No one can be serious all the time, not even me, so this post will consist of a couple of silly riddles, a cute animal picture, and a poem.
Question: What is a metaphor?
Answer: It’s for all those times when only a meta will do.
Question: What is a catastrophe?
Answer: A catastrophe is what you have to pay after the catastro.
As far as I know, those are original. They popped into my head while I was driving, but I might have heard them decades ago and they just decided to swim up to the surface of my consciousness. I’m sure there’s a website where you could solve the question.
Continuing my non-serious theme, here’s the cute animal picture. Can you identify the animal?
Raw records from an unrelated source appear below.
/-- The input's demand after a sample, and its blocks (R342, R347): a demand sets the restart block, which clears by
itself at the end of the demand when SinRestart is 0; while a discrepancy block stands, demanding together and
then ending together is recorded. -/
def Sin.settle (i : Sin) (mode restart : Nat) : Sin :=
  let da := i.chanDemands mode false
  let db := i.chanDemands mode true
  let demand := da || db
  let both := i.bothDemanded || (i.discBlock && da && db)
  let ended := i.bothEnded || (i.discBlock && both && !da && !db)
  { i with
    demand, bothDemanded := i.discBlock && both, bothEnded := i.discBlock && ended
    restartBlock := if demand then true else if restart == 0 then false else i.restartBlock }

/-- The cross-short of an input at the end of a window (R345): it stands from its condition until the condition has
been absent for 10 consecutive pulses of each source. -/
def Sin.crossCheck (i : Sin) (window : Nat) : Sin :=
  if i.a.crossed || i.b.crossed then { i with crossShort := true, crossAbsent := [] }
  else if i.crossShort then
    let t := tabMod 0 window (· + 1) i.crossAbsent
    if [1, 2, 3, 4].all fun x => 10 ≤ tabGet 0 x t then { i with crossShort := false, crossAbsent := [] }
    else { i with crossAbsent := t }
  else i

/-- One input takes a sample of both channels. -/
def State.sampleInput (s : State) (levels n : Nat) : State :=
  let mode := s.safeGet 0x2D80 n
  if mode == 0 then s.modSin n fun i =>
    { i with a := { i.a with raw := bit levels (2 * (n - 1)) }, b := { i.b with raw := bit levels (2 * (n - 1) + 1) },
             demand := false, restartBlock := false }
  else
    let filter := s.safeGet 0x2D81 n
    let tested := s.safeGet 0x2D85 n == 1
    let x := if s.si.windowLeft == 0 then 0 else s.si.sourceX
    let last := s.si.windowLeft == 1
    s.modSin n fun i =>
      let a1 := i.a.sample filter tested x (ownSource n false) (bit levels (2 * (n - 1)))
      let b1 := i.b.sample filter tested x (ownSource n true) (bit levels (2 * (n - 1) + 1))
      let i1 := if last then
          ({ i with a := a1.windowEnd tested x (ownSource n false)
                    b := b1.windowEnd tested x (ownSource n true) }).crossCheck x
        else { i with a := a1, b := b1 }
      i1.settle mode (s.safeGet 0x2D84 n)

/-- The faults of the inputs after a sample (R345): 0x0D03 while a channel has a test-pulse fault, 0x0D04 while an
input has a cross-short, 0x0D05 while an input demands; the item is the lowest input concerned. -/
def State.inputFaults (s : State) : State :=
  let first (p : Sin → Bool) : Option Nat := [1, 2, 3, 4, 5, 6, 7, 8].find? fun n => p (s.sin n)
  let on (t : State) (code : Nat) (o : Option Nat) : State := t.cond code o.isSome (o.getD 0)
  on (on (on s 0x0D03 (first fun i => i.a.fault || i.b.fault)) 0x0D04 (first (·.crossShort)))
    0x0D05 (first (·.demand))

/-- SAFETY_INPUT_SAMPLE (R343): every channel is sampled and filtered; a pulse window counts down. -/
def execSafetyInputSample (levels : Nat) (s : State) : Host.Outcome State Fault Refusal :=
  let t := [1, 2, 3, 4, 5, 6, 7, 8].foldl (fun u n => u.sampleInput levels n) s
  .next ((t.modSi fun i => { i with windowLeft := i.windowLeft - 1
                                    sourceX := if i.windowLeft ≤ 1 then 0 else i.sourceX }).inputFaults)

/-- TEST_PULSE_START (R73, R344): the source whose offset in the 100 ms cycle has come goes low; its window is the
five samples from the pulse start. -/
def execTestPulseStart (s : State) : Host.Outcome State Fault Refusal :=
  .next (s.modSi fun i => { i with sourceX := s.ns / 25000000 % 4 + 1, windowLeft := 5 })

/-- One input at a 1 ms grid instant (R346): a disagreement of the filtered channels counts, and SinDiscrepancy
instants of one disagreement latch the discrepancy block. -/
def State.gridInput (s : State) (n : Nat) : State :=
  let mode := s.safeGet 0x2D80 n
  let i := s.sin n
  if mode == 0 then s.modSin n fun i => { i with discCount := 0 }
  else if chanDemand mode false i.a.filt != chanDemand mode true i.b.filt then
    let c := i.discCount + 1
    let t := s.modSin n fun i => { i with
      discCount := c, discMax := max i.discMax c
      discBlock := i.discBlock || s.safeGet 0x2D82 n ≤ c
      bothDemanded := i.discBlock && i.bothDemanded, bothEnded := i.discBlock && i.bothEnded }
    if s.safeGet 0x2D82 n ≤ c then t.raiseCond 0x0D02 n else t
  else s.modSin n fun i => { i with discCount := 0 }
It’s a wild chinchilla. I took the photo in Machu Pichu. According to Wikipedia, they are crepuscular mammals, which I suppose means that they move around mainly at dusk. I snapped him around 11 a.m., so this guy was up very early. He was sitting in a gap in the ruins caused by an earthquake, about 15 ft. (5 meters) away, and didn’t seem to mind a bunch of tourists oohing and ahhing over him. The Incas are world famous for their large irregular stone construction techniques, but they also used coursed stone, with equal sized blocks, for some important buildings, though as you can see here, it is not as stable. The buildings made of irregular fitted blocks have not shifted at all.
This is still a fairly short post, so I will bulk it up with a poem from my archives. The poem could be considered serious, but it’s short.
Your Poised Hand
1
These clothes my former lover made
Fit even better as they fade.
2
There’s frequently a lot of dust
in what we think is solid sand.
In finding out you never trust
your eye or how it feels in hand.
To quench such curiosity,
fling it to the wind! You’ll see
the powder, born in falling grit,
billow, and abandon it.
Then you’ll know exactly just
how much rock and how much dust
were in that pile of so-called sand,
lately lying in your poised hand.
3
Exactly what you had will then
be known, and never known again.
The clothes she made are wearing thin.